In weight percent, C: 0.3 to 0.5%, Si: 0.02 to 0.25%, Mn: 1.0 to 1.5%, Cr: 0.3 to 0.7%, B: 0.003% or less (excluding 0%), Ti: 0.03% or less ( 0% excluded), P: 0.03% or less (including 0%), S: 0.01% or less (including 0%), Al: 0.02 to 0.05%, N: 0.001 to 0.01%, balance Fe and other unavoidable impurities Heating the steel material containing at least 1200° C. for at least 60 minutes, followed by primary hot rolling to obtain a billet;
Air-cooling the billet to 150-500°C;
Cooling the air-cooled billet to room temperature at a cooling rate of 5 to 30°C/sec;
After heating the cooled billet, extracting at 950 ~ 1050 ℃;
Obtaining a wire rod by performing secondary hot rolling on the extracted billet; And
Cooling the wire rod to 2 ℃ / sec or less; includes,
The secondary hot rolling may include intermediate finishing rolling the extracted billet; And
A method of manufacturing a wire rod having excellent spheroidizing heat treatment, including; finishing finishing rolling at 730°C to Ae3.
The method according to claim 5,
After the steel material is heated, the steel material is a method of manufacturing a wire rod having an spheroidizing heat treatment with an average size of TiN of 500 µm or more.

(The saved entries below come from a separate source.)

-- ==== Sys2Proof/Certificates/Slice0/Obligations.lean ====
section
/-! DEFINITION. The statements for the provers: the spec's rules about the machine and its instructions, each over every state
(spec files cited by rule number). `Keeps w s t` is the frame: nothing changed but what `w` names, `pc` and `awaiting_key`.
`MovesOn` and `GoesTo` say what those two become: the advance of `pc` before execution is the spec's decision D9, the
`awaiting_key` bit its decision D14 (log 14), the halting fault of the `faulted` states its decisions D6 and D7; a statement with
such a clause cites no rule for that clause. Where a statement says nothing of `pc`, `NextPcFollowsTable` and
`AwaitingKeyTellsKeyWait` do. -/

open Sys2Proof Sys2Proof.Machine

/-! ### Encoding -/

/-- Decoding the word of a well-formed instruction gives it back, for every instruction and every operand value (R60, R63,
R64, R66 to R71). -/
def Obligations.DecodeOfEncode : Prop :=
  ∀ i : Instr, WellFormed i = true → decode (encode i) = some i

/-- A word that decodes is the word of the instruction it decodes to, and that instruction is well formed: no two words share
an instruction and no bit of a word is lost (R60, R64, R73). -/
def Obligations.EncodeOfDecode : Prop :=
  ∀ (op : Word) (i : Instr), decode op = some i → WellFormed i = true ∧ encode i = op

/-- The opcode map (R67 to R71), on the word as a number: the family is its top nibble, and in families 0x0, 0x8, 0xE and 0xF
the sub-selector picks the instruction; in every other family all 4096 operands decode to the family's instruction. The fields are
R64's. -/
def Obligations.DecodeFollowsOpcodeMap : Prop :=
  ∀ (op : Word) (x y : RegIdx) (n : Nibble) (nn : Byte) (nnn : Addr),
    x.val = op.toNat / 256 % 16 → y.val = op.toNat / 16 % 16 → n.toNat = op.toNat % 16 → nn.toNat = op.toNat % 256 →
    nnn.toNat = op.toNat % 4096 →
    decode op = match op.toNat / 4096 with
      | 0x0 => if nnn.toNat = 0x0E0 then some .cls else if nnn.toNat = 0x0EE then some .ret else none
      | 0x1 => some (.jp nnn)
      | 0x2 => some (.call nnn)
      | 0x3 => some (.seImm x nn)
      | 0x4 => some (.sneImm x nn)
      | 0x5 => some (.seReg x y n)
      | 0x6 => some (.ldImm x nn)
      | 0x7 => some (.addImm x nn)
      | 0x8 => match n.toNat with
        | 0x0 => some (.ldReg x y)
        | 0x1 => some (.orReg x y)
        | 0x2 => some (.andReg x y)
        | 0x3 => some (.xorReg x y)
        | 0x4 => some (.addReg x y)
        | 0x5 => some (.subReg x y)
        | 0x6 => some (.shr x y)
        | 0x7 => some (.subnReg x y)
        | 0xE => some (.shl x y)
        | _ => none
      | 0x9 => some (.sneReg x y n)
      | 0xA => some (.ldI nnn)
      | 0xB => some (.jpOff x nnn)
      | 0xC => some (.rnd x nn)
      | 0xD => some (.drw x y n)
      | 0xE => match nn.toNat with
        | 0x9E => some (.skp x)
        | 0xA1 => some (.sknp x)
        | _ => none
      | _ => match nn.toNat with
        | 0x07 => some (.ldVDt x)
        | 0x0A => some (.ldVK x)
        | 0x15 => some (.ldDtV x)
        | 0x18 => some (.ldStV x)
        | 0x1E => some (.addI x)
        | 0x29 => some (.ldF x)
        | 0x33 => some (.ldB x)
        | 0x55 => some (.stRegs x)
        | 0x65 => some (.ldRegs x)
        | _ => none

/-- The words that decode to no instruction, by their bits as numbers: exactly the four sets that R72 lists (R67 to
R71). -/
def Obligations.UndecodedWordsAreExactly : Prop :=
  ∀ op : Word, decode op = none ↔
    (op.toNat / 4096 = 0x0 ∧ op.toNat % 4096 ∉ [0x0E0, 0x0EE]) ∨
    (op.toNat / 4096 = 0x8 ∧ op.toNat % 16 ∈ [0x8, 0x9, 0xA, 0xB, 0xC, 0xD, 0xF]) ∨
    (op.toNat / 4096 = 0xE ∧ op.toNat % 256 ∉ [0x9E, 0xA1]) ∨
    (op.toNat / 4096 = 0xF ∧ op.toNat % 256 ∉ [0x07, 0x0A, 0x15, 0x18, 0x1E, 0x29, 0x33, 0x55, 0x65])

The method according to claim 5,
The cooled billet is a method of manufacturing a wire rod having excellent spheroidizing heat treatment, which contains 80% by area or more of TiN among all precipitates except for the oxidizing inclusions.
The method according to claim 5,
After the intermediate finishing rolling, the average size of the austenite grains of the wire rod is 5 ~ 20㎛ spheroidized heat treatment method of excellent wire rod manufacturing method.